Many viruses that cause significant human, animal and agricultural diseases utilize programmed −1 ribosomal frameshifting to regulate the production of their structural and enzymatic proteins (Table 1). Altering the frameshifting efficiencies disrupts the virus' life cycle, eliminating or reducing virus production. Programmed −1 ribosomal frameshifting should be an excellent target for compounds that function as antiviral agents, because it is predominantly utilized by these viruses to regulate gene expression. Small changes in ribosomal frameshift efficiencies can be achieved at sublethal concentrations of the chosen compounds, so that subtle modulations of the host-cellular translation machinery results in alteration of frameshifting efficiencies and virus loss. Importantly, because the correct efficiency of ribosomal frameshifting is determined in part by the host-cellular translational apparatus, and owing to the complex nature of the programmed −1 ribosomal frameshift signal, compensatory viral mutations will not be easily generated, greatly reducing the likelihood of drug-resistant variants.

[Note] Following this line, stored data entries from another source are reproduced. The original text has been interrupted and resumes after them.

-- ==== Sys2Proof/Laws/State.lean ====
section
/-! SUPPORT. The small lemmas of the state: for each update the value of each field, and what a read of one byte gives
after an update that leaves memory alone. -/

namespace Sys2Proof.Machine

/-- Two states that agree in every field are the same. -/
theorem State.ext {s t : State} (ha : s.a = t.a) (hx : s.x = t.x) (hy : s.y = t.y) (hsp : s.sp = t.sp)
    (hpc : s.pc = t.pc) (hp : s.p = t.p) (hmem : s.mem = t.mem) (hirq : s.irqLine = t.irqLine)
    (hnmi : s.nmiPending = t.nmiPending) (hpoll : s.iForPoll = t.iForPoll) (hstop : s.stopped = t.stopped)
    (hin : s.inputs = t.inputs) (hset : s.settings = t.settings) (hrc : s.resetCount = t.resetCount)
    (hst : s.steps = t.steps) (hcyc : s.cycles = t.cycles) : s = t := by
  cases s
  cases t
  simp only at *
  simp [*]

@[simp] theorem State.setA_a (s : State) (v : Byte) : (s.setA v).a = v := rfl
@[simp] theorem State.setA_x (s : State) (v : Byte) : (s.setA v).x = s.x := rfl
@[simp] theorem State.setA_y (s : State) (v : Byte) : (s.setA v).y = s.y := rfl
@[simp] theorem State.setA_sp (s : State) (v : Byte) : (s.setA v).sp = s.sp := rfl
@[simp] theorem State.setA_pc (s : State) (v : Byte) : (s.setA v).pc = s.pc := rfl
@[simp] theorem State.setA_p (s : State) (v : Byte) : (s.setA v).p = s.p := rfl
@[simp] theorem State.setA_mem (s : State) (v : Byte) : (s.setA v).mem = s.mem := rfl
@[simp] theorem State.setA_irqLine (s : State) (v : Byte) : (s.setA v).irqLine = s.irqLine := rfl
@[simp] theorem State.setA_nmiPending (s : State) (v : Byte) : (s.setA v).nmiPending = s.nmiPending := rfl
@[simp] theorem State.setA_iForPoll (s : State) (v : Byte) : (s.setA v).iForPoll = s.iForPoll := rfl
@[simp] theorem State.setA_stopped (s : State) (v : Byte) : (s.setA v).stopped = s.stopped := rfl
@[simp] theorem State.setA_inputs (s : State) (v : Byte) : (s.setA v).inputs = s.inputs := rfl
@[simp] theorem State.setA_settings (s : State) (v : Byte) : (s.setA v).settings = s.settings := rfl
@[simp] theorem State.setA_resetCount (s : State) (v : Byte) : (s.setA v).resetCount = s.resetCount := rfl
@[simp] theorem State.setA_steps (s : State) (v : Byte) : (s.setA v).steps = s.steps := rfl
@[simp] theorem State.setA_cycles (s : State) (v : Byte) : (s.setA v).cycles = s.cycles := rfl
@[simp] theorem State.setA_params (s : State) (v : Byte) : (s.setA v).params = s.params := rfl
@[simp] theorem State.setA_readable (s : State) (v : Byte) (k : Addr) : (s.setA v).readable k = s.readable k := rfl
@[simp] theorem State.setA_writable (s : State) (v : Byte) (k : Addr) : (s.setA v).writable k = s.writable k := rfl
@[simp] theorem State.setA_read (s : State) (v : Byte) (k : Addr) : (s.setA v).read k = s.read k := rfl

@[simp] theorem State.setX_a (s : State) (v : Byte) : (s.setX v).a = s.a := rfl
@[simp] theorem State.setX_x (s : State) (v : Byte) : (s.setX v).x = v := rfl
@[simp] theorem State.setX_y (s : State) (v : Byte) : (s.setX v).y = s.y := rfl
@[simp] theorem State.setX_sp (s : State) (v : Byte) : (s.setX v).sp = s.sp := rfl
@[simp] theorem State.setX_pc (s : State) (v : Byte) : (s.setX v).pc = s.pc := rfl
@[simp] theorem State.setX_p (s : State) (v : Byte) : (s.setX v).p = s.p := rfl
@[simp] theorem State.setX_mem (s : State) (v : Byte) : (s.setX v).mem = s.mem := rfl
@[simp] theorem State.setX_irqLine (s : State) (v : Byte) : (s.setX v).irqLine = s.irqLine := rfl
@[simp] theorem State.setX_nmiPending (s : State) (v : Byte) : (s.setX v).nmiPending = s.nmiPending := rfl
@[simp] theorem State.setX_iForPoll (s : State) (v : Byte) : (s.setX v).iForPoll = s.iForPoll := rfl
@[simp] theorem State.setX_stopped (s : State) (v : Byte) : (s.setX v).stopped = s.stopped := rfl
@[simp] theorem State.setX_inputs (s : State) (v : Byte) : (s.setX v).inputs = s.inputs := rfl
@[simp] theorem State.setX_settings (s : State) (v : Byte) : (s.setX v).settings = s.settings := rfl
@[simp] theorem State.setX_resetCount (s : State) (v : Byte) : (s.setX v).resetCount = s.resetCount := rfl
@[simp] theorem State.setX_steps (s : State) (v : Byte) : (s.setX v).steps = s.steps := rfl
@[simp] theorem State.setX_cycles (s : State) (v : Byte) : (s.setX v).cycles = s.cycles := rfl
@[simp] theorem State.setX_params (s : State) (v : Byte) : (s.setX v).params = s.params := rfl
@[simp] theorem State.setX_readable (s : State) (v : Byte) (k : Addr) : (s.setX v).readable k = s.readable k := rfl
@[simp] theorem State.setX_writable (s : State) (v : Byte) (k : Addr) : (s.setX v).writable k = s.writable k := rfl
@[simp] theorem State.setX_read (s : State) (v : Byte) (k : Addr) : (s.setX v).read k = s.read k := rfl
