-- ==== Sys2Proof/Tests/Slice0.lean ====
section
/-! SUPPORT. Tests: what `WellFormed` refuses, the decoding of every opcode byte, one or two single steps for each
mnemonic with the results of the vectors of `spec/95_test_vectors.md` and `spec/97_test_vectors_sweep.md`, steps of the
scenarios of `spec/96_test_vectors_system.md`, and for each statement with hypotheses a witness that meets them. -/

namespace Sys2Proof.Tests

open Sys2Proof.Machine

/-! ### Helpers -/

/-- A start state: A, X, Y, S, the status byte, PC, and the bytes of memory that are not $00. -/
def start (a x y sp p : Byte) (pc : Addr) (mem : List (Addr × Byte)) : State :=
  mem.foldl (fun s c => s.write c.1 c.2)
    { State.reset with a := a, x := x, y := y, sp := sp, p := Flags.ofByte p, pc := pc, iForPoll := (Flags.ofByte p).i }

/-- Settings with every parameter given. -/
def given (mode : DecimalMode) (wrap : Bool) (policy : UndocPolicy) (magic : Byte) (platform : List Region) :
    Settings :=
  { decimalMode := some mode, jmpIndPageWrap := some wrap, undocPolicy := policy, magic := some magic,
    platform := platform }

/-- Page zero and the stack in RAM, a device at $D000, ROM from $E000, nothing elsewhere. -/
def board : Settings :=
  given .nmosBcd true .stableOnly 0xEE
    [⟨0x0000, 0x01FF, .ram⟩, ⟨0xD000, 0xD000, .device⟩, ⟨0xE000, 0xFFFF, .rom⟩, ⟨0x0000, 0xFFFF, .nothing⟩]

/-- Whether a result is a next state with the property. -/
def gives (r : Result) (f : State → Bool) : Bool :=
  match r with
  | .next t => f t
  | .fault _ => false
  | .refused _ => false

/-- The refusal of a result. -/
def refusal (r : Result) : Option Refusal :=
  match r with
  | .next _ => none
  | .fault _ => none
  | .refused e => some e

/-- The fault of a result. -/
def fault (r : Result) : Option Fault :=
  match r with
  | .next _ => none
  | .fault f => some f
  | .refused _ => none

/-- What the table word of each opcode byte of a matrix row decodes to, with the operand bytes $34 and $12. -/
def decodeRow (first : Nat) : List Instr :=
  (List.range 16).filterMap fun c => decodeTableWord 24 (0x123400 + first + c)

/-! ### WellFormed refuses (R81, R99) -/

/-- Check 1: STA has no immediate cell. -/
theorem test_wellFormed_pair : Form.wellFormed { mnemonic := .STA, mode := .imm, operandBytes := 1 } = false := by
  decide

/-- Check 2: an immediate operand is one byte. -/
theorem test_wellFormed_bytes : Form.wellFormed { mnemonic := .LDA, mode := .imm, operandBytes := 2 } = false := by
  decide

theorem test_wellFormed_accepts : Form.wellFormed { mnemonic := .LDA, mode := .imm, operandBytes := 1 } = true := by
  decide

/-! ### Decoding: every opcode byte (R98), and words of the table -/

/-- Rows 0x and 1x of the matrix of R98. -/
theorem test_decode_rows01 : decodeRow 0x00 =
    [.brk, .oraIndX 0x34, .stp02, .sloIndX 0x34,
     .nopZp04 0x34, .oraZp 0x34, .aslZp 0x34, .sloZp 0x34,
     .php, .oraImm 0x34, .aslAcc, .ancImm0B 0x34,
     .nopAbs 0x1234, .oraAbs 0x1234, .aslAbs 0x1234, .sloAbs 0x1234] ∧
    decodeRow 0x10 =
    [.bpl 0x34, .oraIndY 0x34, .stp12, .sloIndY 0x34,
     .nopZpX14 0x34, .oraZpX 0x34, .aslZpX 0x34, .sloZpX 0x34,
     .clc, .oraAbsY 0x1234, .nop1A, .sloAbsY 0x1234,
     .nopAbsX1C 0x1234, .oraAbsX 0x1234, .aslAbsX 0x1234, .sloAbsX 0x1234] := by decide

/-- Rows 2x and 3x of the matrix of R98. -/
theorem test_decode_rows23 : decodeRow 0x20 =
    [.jsrAbs 0x1234, .andIndX 0x34, .stp22, .rlaIndX 0x34,
     .bitZp 0x34, .andZp 0x34, .rolZp 0x34, .rlaZp 0x34,
     .plp, .andImm 0x34, .rolAcc, .ancImm2B 0x34,
     .bitAbs 0x1234, .andAbs 0x1234, .rolAbs 0x1234, .rlaAbs 0x1234] ∧
    decodeRow 0x30 =
    [.bmi 0x34, .andIndY 0x34, .stp32, .rlaIndY 0x34,
     .nopZpX34 0x34, .andZpX 0x34, .rolZpX 0x34, .rlaZpX 0x34,
     .sec, .andAbsY 0x1234, .nop3A, .rlaAbsY 0x1234,
     .nopAbsX3C 0x1234, .andAbsX 0x1234, .rolAbsX 0x1234, .rlaAbsX 0x1234] := by decide

/-- Rows 4x and 5x of the matrix of R98. -/
theorem test_decode_rows45 : decodeRow 0x40 =
    [.rti, .eorIndX 0x34, .stp42, .sreIndX 0x34,
     .nopZp44 0x34, .eorZp 0x34, .lsrZp 0x34, .sreZp 0x34,
     .pha, .eorImm 0x34, .lsrAcc, .alrImm 0x34,
     .jmpAbs 0x1234, .eorAbs 0x1234, .lsrAbs 0x1234, .sreAbs 0x1234] ∧
    decodeRow 0x50 =
    [.bvc 0x34, .eorIndY 0x34, .stp52, .sreIndY 0x34,
     .nopZpX54 0x34, .eorZpX 0x34, .lsrZpX 0x34, .sreZpX 0x34,
     .cli, .eorAbsY 0x1234, .nop5A, .sreAbsY 0x1234,
     .nopAbsX5C 0x1234, .eorAbsX 0x1234, .lsrAbsX 0x1234, .sreAbsX 0x1234] := by decide

/-- Rows 6x and 7x of the matrix of R98. -/
theorem test_decode_rows67 : decodeRow 0x60 =
    [.rts, .adcIndX 0x34, .stp62, .rraIndX 0x34,
     .nopZp64 0x34, .adcZp 0x34, .rorZp 0x34, .rraZp 0x34,
     .pla, .adcImm 0x34, .rorAcc, .arrImm 0x34,
     .jmpInd 0x1234, .adcAbs 0x1234, .rorAbs 0x1234, .rraAbs 0x1234] ∧
    decodeRow 0x70 =
    [.bvs 0x34, .adcIndY 0x34, .stp72, .rraIndY 0x34,
     .nopZpX74 0x34, .adcZpX 0x34, .rorZpX 0x34, .rraZpX 0x34,
     .sei, .adcAbsY 0x1234, .nop7A, .rraAbsY 0x1234,
     .nopAbsX7C 0x1234, .adcAbsX 0x1234, .rorAbsX 0x1234, .rraAbsX 0x1234] := by decide

/-- Rows 8x and 9x of the matrix of R98. -/
theorem test_decode_rows89 : decodeRow 0x80 =
    [.nopImm80 0x34, .staIndX 0x34, .nopImm82 0x34, .saxIndX 0x34,
     .styZp 0x34, .staZp 0x34, .stxZp 0x34, .saxZp 0x34,
     .dey, .nopImm89 0x34, .txa, .xaaImm 0x34,
     .styAbs 0x1234, .staAbs 0x1234, .stxAbs 0x1234, .saxAbs 0x1234] ∧
    decodeRow 0x90 =
    [.bcc 0x34, .staIndY 0x34, .stp92, .ahxIndY 0x34,
     .styZpX 0x34, .staZpX 0x34, .stxZpY 0x34, .saxZpY 0x34,
     .tya, .staAbsY 0x1234, .txs, .tasAbsY 0x1234,
     .shyAbsX 0x1234, .staAbsX 0x1234, .shxAbsY 0x1234, .ahxAbsY 0x1234] := by decide

/-- Rows Ax and Bx of the matrix of R98. -/
theorem test_decode_rowsAB : decodeRow 0xA0 =
    [.ldyImm 0x34, .ldaIndX 0x34, .ldxImm 0x34, .laxIndX 0x34,
     .ldyZp 0x34, .ldaZp 0x34, .ldxZp 0x34, .laxZp 0x34,
     .tay, .ldaImm 0x34, .tax, .laxImm 0x34,
     .ldyAbs 0x1234, .ldaAbs 0x1234, .ldxAbs 0x1234, .laxAbs 0x1234] ∧
    decodeRow 0xB0 =
    [.bcs 0x34, .ldaIndY 0x34, .stpB2, .laxIndY 0x34,
     .ldyZpX 0x34, .ldaZpX 0x34, .ldxZpY 0x34, .laxZpY 0x34,
     .clv, .ldaAbsY 0x1234, .tsx, .lasAbsY 0x1234,
     .ldyAbsX 0x1234, .ldaAbsX 0x1234, .ldxAbsY 0x1234, .laxAbsY 0x1234] := by decide

/-- Rows Cx and Dx of the matrix of R98. -/
theorem test_decode_rowsCD : decodeRow 0xC0 =
    [.cpyImm 0x34, .cmpIndX 0x34, .nopImmC2 0x34, .dcpIndX 0x34,
     .cpyZp 0x34, .cmpZp 0x34, .decZp 0x34, .dcpZp 0x34,
     .iny, .cmpImm 0x34, .dex, .axsImm 0x34,
     .cpyAbs 0x1234, .cmpAbs 0x1234, .decAbs 0x1234, .dcpAbs 0x1234] ∧
    decodeRow 0xD0 =
    [.bne 0x34, .cmpIndY 0x34, .stpD2, .dcpIndY 0x34,
     .nopZpXD4 0x34, .cmpZpX 0x34, .decZpX 0x34, .dcpZpX 0x34,
     .cld, .cmpAbsY 0x1234, .nopDA, .dcpAbsY 0x1234,
     .nopAbsXDC 0x1234, .cmpAbsX 0x1234, .decAbsX 0x1234, .dcpAbsX 0x1234] := by decide

/-- Rows Ex and Fx of the matrix of R98. -/
theorem test_decode_rowsEF : decodeRow 0xE0 =
    [.cpxImm 0x34, .sbcIndX 0x34, .nopImmE2 0x34, .iscIndX 0x34,
     .cpxZp 0x34, .sbcZp 0x34, .incZp 0x34, .iscZp 0x34,
     .inx, .sbcImm 0x34, .nop, .sbcImmEB 0x34,
     .cpxAbs 0x1234, .sbcAbs 0x1234, .incAbs 0x1234, .iscAbs 0x1234] ∧
    decodeRow 0xF0 =
    [.beq 0x34, .sbcIndY 0x34, .stpF2, .iscIndY 0x34,
     .nopZpXF4 0x34, .sbcZpX 0x34, .incZpX 0x34, .iscZpX 0x34,
     .sed, .sbcAbsY 0x1234, .nopFA, .iscAbsY 0x1234,
     .nopAbsXFC 0x1234, .sbcAbsX 0x1234, .incAbsX 0x1234, .iscAbsX 0x1234] := by decide

/-- Fewer bytes than the format has (R102). -/
theorem test_decode_short : decode [0xAD, 0x34] = .error .operandBytesMissing ∧ decode [] = .error .noOpcodeByte := by
  decide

A series of rapid and inexpensive yeast-based assay systems have been developed to identify compounds that alter the efficiency of programmed -1 ribosomal frameshifting and cure yeast cells of an endogenous virus. Clearly, more work is required to determine whether these compounds can be used as therapeutic agents for human viral diseases. The list of viruses that utilize programmed −1 ribosomal frameshifting includes HIV, the causative agent of AIDS; this demonstrates the value of identifying agents that function to affect programmed frameshifting and reduce viral titres. The results and assays presented here describe a new target to fight against viral disease and outline rapid, cost-effective approaches to identify potential antiviral agents that can be further characterized for their therapeutic value.

Interestingly, although the compounds described here have been previously demonstrated to have antibiotic function, there is also an alternative strategy for their use as potential antiviral agents. The key will be to use these agents to modulate the host-cellular translation machinery, rather than completely inhibit its function. Thus, these well-studied compounds that have been invaluable in bacterial infections may also now be utilized in a new arena in the fight against viral diseases.